# Introduction to the tracking process

Cantag is one of a handful of fiducial tracking systems. A fiducial is simply a visual marker or tag, often use to uniquely label and object or space, similar to a barcode. Unlike a barcode, however, fiducials within a tracking system not only give identity, but also information about 3D position and orientation (relative to the viewing camera).

## Inferring identity

Fiducial systems have traditionally followed one of two methods to establish the unique identity of a marker:

• Symbolic codes: Here we put a unique bit pattern on the marker. Given a possible marker, the system can read the bits from the pattern and decide on the identity. This approach is attractive since it allows us to use established error-correcting codes and permits a more exact analysis of capabilities.
• Pattern Recognition: Here, instead of assigning a unique bit pattern, we assign a unique picture. When a potential marker is found in an image, the system uses the known shape of the tag without perspective (see the next section) to undo the perspective transform of the picture. Then establishing identity is a matching process: we compare every marker known to be deployed to the current picture and use a variety of metrics to find the best match and hence identify the marker. The down-side to such an approach is that the matching process is typically slow and it is very hard to analyse the performance analytically.
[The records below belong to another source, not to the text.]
-- ==== Sys2Proof/Certificates/Slice0/Obligations.lean ====
section
/-! DEFINITION. The statements for the provers, spread over the manual's chapters. -/

open Sys2Proof Sys2Proof.Machine

/-! ### The step -/

/-- The part takes its commands in order: a step with a command at the front of the queue is that command
on the state with the queue's rest; with none waiting, a millisecond passes (log entry 2). In it every running
timer goes down by one and stops at 0, but the step timer of a suspended case stands still (R125); the uptime
and the time since the latest round go up; nothing else changes, and a part that is down does not run. -/
def Obligations.StepTakesTheFrontCommand : Prop :=
  (∀ (c : Instr) (s : State), step { s with pending := c :: s.pending } = exec c s)
    ∧ (∀ s : State, s.pending = [] → step s = .next s.tick)
    ∧ (∀ s : State, s.live = false → s.tick = s)
    ∧ ∀ s : State, s.live = true →
        s.tick.power = s.power ∧ s.tick.pmc = s.pmc ∧ s.tick.lg = s.lg ∧ s.tick.rt = s.rt
        ∧ s.tick.ck = s.ck ∧ s.tick.freeIndex = s.freeIndex ∧ s.tick.pending = s.pending
        ∧ s.tick.smp = { s.smp with sinceRound := s.smp.sinceRound.map (fun ms => ms + 1) }
        ∧ (s.du = .inactive → s.tick.du = .inactive)
        ∧ (∀ z ms tags, s.du = .active z ms tags → s.tick.du = .active z (ms - 1) tags)
        ∧ (∀ z : Zone, s.tick.fd.tanks.get z
            = { s.fd.tanks.get z with
                level := (s.fd.tanks.get z).level.map fun w => { w with window := w.window - 1 } })
        ∧ s.tick.fd.silence = s.fd.silence.map (fun ms => ms - 1)
        ∧ s.tick.cm.table
            = s.cm.table.map (fun c =>
                if c.suspended then c else { c with timer := c.timer.map fun ms => ms - 1 })
        ∧ s.tick.cm.nextId = s.cm.nextId ∧ s.tick.cm.leakWatch = s.cm.leakWatch.map (fun ms => ms - 1)
        ∧ (s.cm.uptimeMs < 999 →
            s.tick.cm.uptime = s.cm.uptime ∧ s.tick.cm.uptimeMs = s.cm.uptimeMs + 1)
        ∧ (999 ≤ s.cm.uptimeMs → s.tick.cm.uptime = s.cm.uptime + 1 ∧ s.tick.cm.uptimeMs = 0)
        ∧ s.tick.lk = { s.lk with rx := { s.lk.rx with gap := s.lk.rx.gap - 1 } }

/-- Every command whose operands name things that exist completes, in every state, and leaves the queue of
waiting commands as it was; an ill-formed one is turned away by name (the model's choice: log entry 23). -/
def Obligations.CommandsComplete : Prop :=
  ∀ (c : Instr) (s : State),
    if c.wellFormed then ∃ t, exec c s = .next t ∧ t.pending = s.pending
    else exec c s = .refused .noSuchInput

/-! ### Sensing -/

/-- R30: the five bands of a converter code. -/
def Obligations.CodesAreClassified : Prop :=
  ∀ (c : Calibration) (r : Nat), c.rawLo < c.rawHi →
    ((r : Int) < (c.rawLo : Int) - 40 → c.classify r = none)
      ∧ ((c.rawLo : Int) - 40 ≤ r → r < c.rawLo → c.classify r = some c.engLo)
      ∧ (c.rawLo ≤ r → r ≤ c.rawHi → c.classify r = some (c.convert r))
      ∧ (c.rawHi < r → r ≤ c.rawHi + 40 → c.classify r = some c.engHi)
      ∧ (c.rawHi + 40 < r → c.classify r = none)

/-- R31: on the line the converted value is eng_lo plus the quotient truncated toward zero, which lies
between the two engineering values; every reading lies in its quantity's range, and a value in range is
kept as it is. -/
def Obligations.ConvertedReadingsInRange : Prop :=
  ∀ (c : Calibration) (q : Quantity) (r : Nat), c.rawLo < c.rawHi →
    (c.rawLo ≤ r → r ≤ c.rawHi →
      (c.convert r - c.engLo) * ((c.rawHi : Int) - c.rawLo)
            + Int.tmod (((r : Int) - c.rawLo) * (c.engHi - c.engLo)) ((c.rawHi : Int) - c.rawLo)
          = ((r : Int) - c.rawLo) * (c.engHi - c.engLo)
        ∧ min c.engLo c.engHi ≤ c.convert r ∧ c.convert r ≤ max c.engLo c.engHi)
      ∧ ∀ (v : Int) (upper : Nat),
          upper = (match q with
            | .temp => 1200
            | .level => 1000
            | .pressure => 2000
            | .current => 500) →
          (0 ≤ v → v ≤ upper → (clampReading q v : Int) = v)
            ∧ (v < 0 → clampReading q v = 0)
            ∧ ((upper : Int) < v → clampReading q v = upper)

/-- R32, R33, R34: what a sample of a configured channel does to its record, for every validity before, and
when it marks an invalid-run event; and R35: a sample of an unconfigured channel leaves its record as it is
and marks nothing. -/
def Obligations.ChannelValidity : Prop :=
  (∀ (q : Quantity) (ch : Channel) (code : Nat), ch.calibration = none →
    Channel.sample q ch code = (ch, false))
  ∧ ∀ (q : Quantity) (ch : Channel) (c : Calibration) (code : Nat), ch.calibration = some c →
    (∀ v, c.classify code = some v →
      Channel.sample q ch code
        = ({ ch with reading := .valid (clampReading q v), runCount := 0 }, false))
    ∧ (c.classify code = none →
        (Channel.sample q ch code).1.calibration = some c
          ∧ (Channel.sample q ch code).1.runCount = min (ch.runCount + 1) 255
          ∧ ((Channel.sample q ch code).2 = true ↔ ch.runCount + 1 = 4)
          ∧ (∀ v, ch.reading = .valid v ∨ ch.reading = .stale v →
              (ch.runCount + 1 ≤ 3 → (Channel.sample q ch code).1.reading = .stale v)
                ∧ (4 ≤ ch.runCount + 1 → (Channel.sample q ch code).1.reading = .unknown))
          ∧ (ch.reading = .unknown → (Channel.sample q ch code).1.reading = .unknown))

/-- SAMPLE_ROUND (R27, R28, R36, R37, R35, R184): with rounds being raised, a round completes; it debounces
the two inputs, converts every channel of every zone and changes no other part of the sampler; the zone that
trace selects gives one TRACE notice with the readings of its sample, dropped with the gap flag set where the
trace queue is full; the profile's limits, the supply, the free values and the waiting commands stay as they
are. In STARTING no round is raised and nothing changes. What the round does: the pan float gone wet hands a
detection over (R38, R103), the entry eye gone blocked is an entry event (R39), each the end of its own event,
in the order the command gives; then the zones in ascending order. What a zone sample does (R27, R29, R102,
R134), in the order of log entry 7: the channels; contact, dose and dwell; the detectors of a configured tank;
the trace; then the detections, in their order, the SENSOR ones last in channel order, and among them, where
the command puts it, the sample at each case that stood in the table (log entries 6 and 8), before or after
the guards. Of the guards TEMP_GUARD's claims are set first and LEVEL_GUARD's behind them (the model's choice,
log entry 28); each detection, the pan event and the eye event is an event of its own, which ends with its
checkpoint trigger taken (the model's reading, log entry 10). -/
def Obligations.RoundSamplesEveryInput : Prop :=
  ∀ (s : State) (input : RoundInput), input.codesInRange = true → s.live = true →
    (s.pmc.mode = .starting → exec (.sampleRound input) s = .next s)
    ∧ (s.pmc.mode ≠ .starting →
        ∃ t, exec (.sampleRound input) s = .next t
          ∧ t.smp =
              { channels := Four.ofFn fun z =>
                  (sampleChannels (s.smp.channels.get z) (input.codes.get z)).1
                panWet := if s.smp.panPrevious = some input.panWet then input.panWet else s.smp.panWet
                eyeBlocked :=
                  if s.smp.eyePrevious = some input.eyeBlocked then input.eyeBlocked
                  else s.smp.eyeBlocked
                panPrevious := some input.panWet
                eyePrevious := some input.eyeBlocked
                travel := s.smp.travel
                sinceRound := some 0 }
          ∧ t.pmc.limits = s.pmc.limits ∧ t.SameOutside s
          ∧ t.lk.traceZone = s.lk.traceZone
          ∧ (s.lk.traceZone = none → t.lk.traces = s.lk.traces ∧ t.lk.traceGap = s.lk.traceGap)
          ∧ ∀ z, s.lk.traceZone = some z →
              (s.lk.traces.length < 16 →
                t.lk.traceGap = s.lk.traceGap
                  ∧ t.lk.traces = s.lk.traces ++
                      [{ zone := z
                         readings :=
                           { temp := (t.smp.channels.get z).temp.reading
                             level := (t.smp.channels.get z).level.reading
                             pressure := (t.smp.channels.get z).pressure.reading
                             current := (t.smp.channels.get z).current.reading } }])
              ∧ (16 ≤ s.lk.traces.length → t.lk.traces = s.lk.traces ∧ t.lk.traceGap = true))
    ∧ (s.pmc.mode ≠ .starting →
        let q := { s with
          smp :=
            { s.smp with
              panWet := if s.smp.panPrevious = some input.panWet then input.panWet else s.smp.panWet
              eyeBlocked :=
                if s.smp.eyePrevious = some input.eyeBlocked then input.eyeBlocked
                else s.smp.eyeBlocked
              panPrevious := some input.panWet
              eyePrevious := some input.eyeBlocked
              sinceRound := some 0 } }
        let pan := fun a : State =>
          if s.smp.panWet = false ∧ q.smp.panWet = true then (a.detect .leakPan).commit else a
        let eye := fun a : State =>
          if s.smp.eyeBlocked = false ∧ q.smp.eyeBlocked = true then a.entryEvent.commit else a
        let zone := fun (a : State) (z : Zone) => a.zoneSample (input.codes.get z) (input.order.get z) z
        exec (.sampleRound input) s
          = .next ([0, 1, 2, 3].foldl zone (if input.eyeFirst then pan (eye q) else eye (pan q))))
    ∧ ∀ (a : State) (codes : Quad Nat) (order : ZoneOrder) (z : Zone),
        let chs := a.smp.channels.get z
        let now := (sampleChannels chs codes).1
        let r : Quad Reading :=
          { temp := now.temp.reading, level := now.level.reading, pressure := now.pressure.reading
            current := now.current.reading }
        let m := { a with smp := { a.smp with channels := a.smp.channels.set z now } }
        let accrued := (m.contactSample z a.lg r).finalSample z a.lg r
        let traced := fun b : State =>
          if b.lk.traceZone = some z then
            if b.lk.traces.length < 16 then
              { b with lk := { b.lk with traces := b.lk.traces ++ [{ zone := z, readings := r }] } }
            else { b with lk := { b.lk with traceGap := true } }
          else b
        let guards := fun b : State =>
          b.applySets [(.tempGuard z, tempGuardClaims z r.temp),
            (.levelGuard z, levelGuardClaims z (b.pmc.zones.get z).slot r.level)]
        (∀ q : Quantity, now.get q = (Channel.sample q (chs.get q) (codes.get q)).1)
        ∧ ((a.pmc.zones.get z).slot = .unconfigured →
            a.zoneSample codes order z = guards (traced accrued))
        ∧ ∀ rec, (a.pmc.zones.get z).slot.record = some rec →
            let out := (accrued.fd.tanks.get z).sample a.lg z rec a.pmc.limits.leakWindow r
            let found := out.2 ++
              (([.temp, .level, .pressure, .current] : List Quantity).filter fun q =>
                (Channel.sample q (chs.get q) (codes.get q)).2).map (Detection.sensor z)
            let b :=
              traced { accrued with
                fd := { accrued.fd with tanks := accrued.fd.tanks.set z out.1 } }
            let take := fun (ds : List Detection) (x : State) =>
              ds.foldl (fun y d => (y.detect d).commit) x
            let cases := fun x : State =>
              (a.cm.table.map (·.id)).foldl (State.caseSample z rec a.lg r) x
            let managed := fun x : State =>
              take (found.drop order.detectionsFirst)
                (cases (take (found.take order.detectionsFirst) x))
            a.zoneSample codes order z
              = if order.guardsFirst then managed (guards b) else guards (managed b)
The present distribution of Cantag features support for symbolic coding on markers. However, it has been designed to make the addition of pattern matching (or other approaches to identity) easy to implement.
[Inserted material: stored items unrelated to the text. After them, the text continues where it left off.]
variable {w : LevelWatch}

/-- An armed detector without a level is disarmed (R104). -/
theorem levelDetector_disarms (unknown : level = .unknown) :
    levelDetector lines z rec window (some w) level = (none, none) := by
  simp [levelDetector, unknown, Reading.judged]

/-- An armed detector trips on a decline of the threshold or more, and starts afresh from the level (R105). -/
theorem levelDetector_armed {v : Nat} (held : level = .valid v ∨ level = .stale v) :
    levelDetector lines z rec window (some w) level
      = if rec.leakThreshold + v ≤ w.reference then
          (some { reference := v, window := seconds window }, some (w.reference, v))
        else (some w, none) := by
  simp only [levelDetector, Reading.judged_of_held held, Nat.add_comm v]

end

theorem Tank.sample_level (lines : Lines) (z : Zone) (rec : ZoneRecord) (window : Nat) (r : Quad Reading)
    (t : Tank) :
    (t.sample lines z rec window r).1.level = (levelDetector lines z rec window t.level r.level).1 := rfl

/-- Settles O35: by the detector armed or not, and by what its channel holds. -/
theorem levelDeclineDetector : Obligations.LevelDeclineDetector := by
  unfold Obligations.LevelDeclineDetector
  intro lines z rec window r t out
  simp only [out, Tank.sample_level, Tank.leak_mem_sample]
  refine ⟨fun unarmed => ?_, fun w armed => ?_⟩
  · rw [unarmed]
    refine ⟨fun v valid fill drain => ?_, fun off => ?_, fun ref v => ?_⟩
    · rw [levelDetector_arms valid fill drain]
      rfl
    · rw [levelDetector_stays_unarmed off]
    · simp [levelDetector_unarmed_trip]
  · rw [armed]
    refine ⟨fun unknown => ?_, fun v held => ⟨fun declined => ?_, fun above => ?_⟩⟩
    · simp [levelDetector_disarms unknown]
    · rw [levelDetector_armed held, if_pos declined]
      exact ⟨rfl, rfl⟩
    · rw [levelDetector_armed held, if_neg (Nat.not_le.mpr above)]
      exact ⟨rfl, by simp⟩

/-! ### The leak window -/

theorem Four.set_get_self {α : Type} (v : Four α) (i : Fin 4) : v.set i (v.get i) = v := by
  fin_cases i <;> rfl

theorem Tank.windowExpired_of_unarmed {t : Tank} (unarmed : t.level = none) (window : Nat) (level : Reading) :
    t.windowExpired window level = t := by
  simp [Tank.windowExpired, unarmed]

theorem Tank.windowExpired_of_running {t : Tank} {w : LevelWatch} (armed : t.level = some w)
    (running : w.window ≠ 0) (window : Nat) (level : Reading) : t.windowExpired window level = t := by
  simp [Tank.windowExpired, armed, running]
## Inferring Position and Pose

We infer the position and pose of a marker based on each marker featuring a known shape. For example, a square marker often features a solid square border around the identity bit pattern. When processing an image, we search it for shapes that could possibly be a valid perspective projection of the known shape. For example, a square projects to a general quadrilateral.

One we have identified a candidate for a marker, we undo the perspective projection based on the known size and shape of the same points in the reference frame of the marker. For example, in the frame of a square marker the four corner points may be at (-1,1), (1,1), (1,-1), and (-1,-1) and we look for a transform that would cause them to be projected to the corresponding points identified in the image. Once we have this, the implicitly know the position and pose of the marker in the reference frame of the camera. The marker can then be identified (and possibly rejected as noise, in the case that it does not carry a valid identity).